10 Exercises To Tighten The Jelly Baby Belly

Updated: Dec 9, 2019


Lose the jelly belly and see the difference in 2 weeks!

Hey sweet Mama! Are you over that jelly belly? Would you like a home workout that can help you tone, tighten and reduce the jiggle? Pregnancy triggers a lot of changes to your skin, tone and the shape of your body. That loose skin can be emotionally frustrating when all we want is our pre-pregnancy bodies back. The good news reducing that jelly belly can be done, it can just take a bit of time. Your body just did an amazing thing by giving birth, so try to go easy on yourself and get burning the baby fat with this workout.


Jelly Belly HIIT Workout


This workout is based on intervals where the intensity of the exercises increases as you start to tire. This really blasts the glucose stores in your muscles from your initiating round, and requires the body to pull energy fuel from you guessed it, your fat cells!
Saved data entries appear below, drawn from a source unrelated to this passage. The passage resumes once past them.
-- ==== Sys2Proof/Tests/Slice0.lean ====
section
/-! SUPPORT. Tests on fixed values. The words are written out from the encoding tables of files 41 to 48, the
values of the example lines are the spec's own (one Example line a rule, and the lines V<n> of
95_test_vectors.md), and the witnesses show that the hypotheses of the statements can be met. -/

open Sys2Proof Sys2Proof.Machine

namespace Sys2Proof.Tests

/-! ### WellFormed: an ill-formed term for each check, which the check refuses -/

theorem test_wf_refuses_readModifyWrite_direct :
    ([.asl (.dir 0x40), .asr (.dir 0x40), .clr (.dir 0x40), .com (.dir 0x40), .dec (.dir 0x40),
      .inc (.dir 0x40), .lsl (.dir 0x40), .lsr (.dir 0x40), .neg (.dir 0x40), .rol (.dir 0x40),
      .ror (.dir 0x40), .tst (.dir 0x40)] : List Instr).all (fun i => !i.wf) = true := by decide

theorem test_wf_refuses_jmp_direct : (Instr.jmp (.dir 0x40)).wf = false := by decide

theorem test_wf_refuses_bitManipulation_extended :
    ([.bset (.ext 0x2000) 0x01, .bclr (.ext 0x2000) 0x01, .brset (.ext 0x2000) 0x01 0x00,
      .brclr (.ext 0x2000) 0x01 0x00] : List Instr).all (fun i => !i.wf) = true := by decide

theorem test_wf_accepts_table_forms :
    ([.neg (.ext 0x2000), .jmp (.indY 0xFF), .jsr (.dir 0x40), .bset (.dir 0x40) 0x00,
      .brclr (.indX 0x00) 0xFF 0x80, .ldaa (.imm 0x00), .sts (.indY 0x01), .test] : List Instr).all
      (fun i => i.wf) = true := by decide

/-! ### Decoding: for every constructor a word of its encoding table, with other code after it -/

/-- The decoder reads the instruction from its bytes, under its first name, and no byte after them; the
encoder writes the same bytes. -/
def reads (p : List Byte × Instr) : Bool :=
  match decode (p.1 ++ [0xAA]) with
  | .ok d => d.instr == p.2.canonical && d.length == p.1.length && encode p.2 == p.1
  | .error _ => false

theorem test_words_of_41_ABA_to_ASLD :
    ([([0x1B], .aba), ([0x3A], .abx), ([0x18, 0x3A], .aby), ([0xA9, 0xAA], .adca (.mem (.indX 0xAA))),
      ([0x18, 0xE9, 0x94], .adcb (.mem (.indY 0x94))), ([0x8B, 0x75], .adda (.imm 0x75)),
      ([0xDB, 0x45], .addb (.mem (.dir 0x45))), ([0xF3, 0xC3, 0x36], .addd (.mem (.ext 0xC336))),
      ([0xA4, 0x99], .anda (.mem (.indX 0x99))), ([0x18, 0xE4, 0x83], .andb (.mem (.indY 0x83))),
      ([0x68, 0x91], .asl (.indX 0x91)), ([0x48], .asla), ([0x58], .aslb), ([0x05], .asld)] : List (List Byte × Instr)).all reads = true := by decide +kernel

theorem test_words_of_42_ASR_to_BVC :
    ([([0x18, 0x67, 0x82], .asr (.indY 0x82)), ([0x47], .asra), ([0x57], .asrb),
      ([0x24, 0x07], .bcc 0x07), ([0x15, 0x5E, 0x9F], .bclr (.dir 0x5E) 0x9F), ([0x25, 0x23], .bcs 0x23),
      ([0x27, 0x2A], .beq 0x2A), ([0x2C, 0xF1], .bge 0xF1), ([0x2E, 0xF8], .bgt 0xF8),
      ([0x22, 0xFF], .bhi 0xFF), ([0x24, 0x06], .bhs 0x06), ([0x85, 0x77], .bita (.imm 0x77)),
      ([0xD5, 0x47], .bitb (.mem (.dir 0x47))), ([0x2F, 0x13], .ble 0x13), ([0x25, 0x1A], .blo 0x1A),
      ([0x23, 0x21], .bls 0x21), ([0x2D, 0x28], .blt 0x28), ([0x2B, 0x2F], .bmi 0x2F),
      ([0x26, 0xF6], .bne 0xF6), ([0x2A, 0xFD], .bpl 0xFD), ([0x20, 0x04], .bra 0x04),
      ([0x18, 0x1F, 0xA9, 0xAA, 0x19], .brclr (.indY 0xA9) 0xAA 0x19), ([0x21, 0x20], .brn 0x20),
      ([0x1E, 0xBE, 0xBF, 0x2E], .brset (.indX 0xBE) 0xBF 0x2E),
      ([0x18, 0x1C, 0x9A, 0x9B], .bset (.indY 0x9A) 0x9B), ([0x8D, 0x11], .bsr 0x11),
      ([0x28, 0x18], .bvc 0x18)] : List (List Byte × Instr)).all reads = true := by decide +kernel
To complete this workout, go through ALL the exercises as outlined until you hit your rest period. Take a small sip of water and get onto the next round. Having a timer works great for this. Once complete, wait i full minute to catch your breath and repeat the sequence. Some of you may be able to bang this off easily enough and will go on to complete 5-7 rounds. (you may want to look for a more challenging workout here).


Those who find this one challenging, I have good news for you. You are going to see the most adaptation by sticking with this. Record your time and how you felt doing this routine each time you complete it. If you do this daily for a period of 2 weeks, I promise you will notice a real difference. You'll also be pleasantly surprised just how fast your body adapt and those 5+ rounds become easier and easier!


  • 20 Knee Highs

  • 10 Knee To Elbow (Standing Crunches)

  • 8 Squat Jumps*

  • 15 Knee To Elbow

  • 25 Knee Highs

10 seconds rest

  • 25 Knee Highs

  • 15 Knee To Elbow (Standing Crunches)

  • 10 Squat Jumps*

  • 15 Knee To Elbow

  • 25 Knee Highs

10 seconds rest

  • 20 Knee Highs

  • 10 Knee To Elbow (Standing Crunches)

  • 8 Squat Jumps*

  • 15 Knee To Elbow

  • 20 Knee Highs

60 seconds rest, repeat!


Well done! How many rounds did you get off? Keep working at it each day or every 2-3 days to build oyur fitness and get that fat burn going. Have the kids join in or shout out each move as you go. Most of all, have fun with it!


*After birth, many women have temporary or long term incontinence issues. If jumping is a problem, try a little hop instead.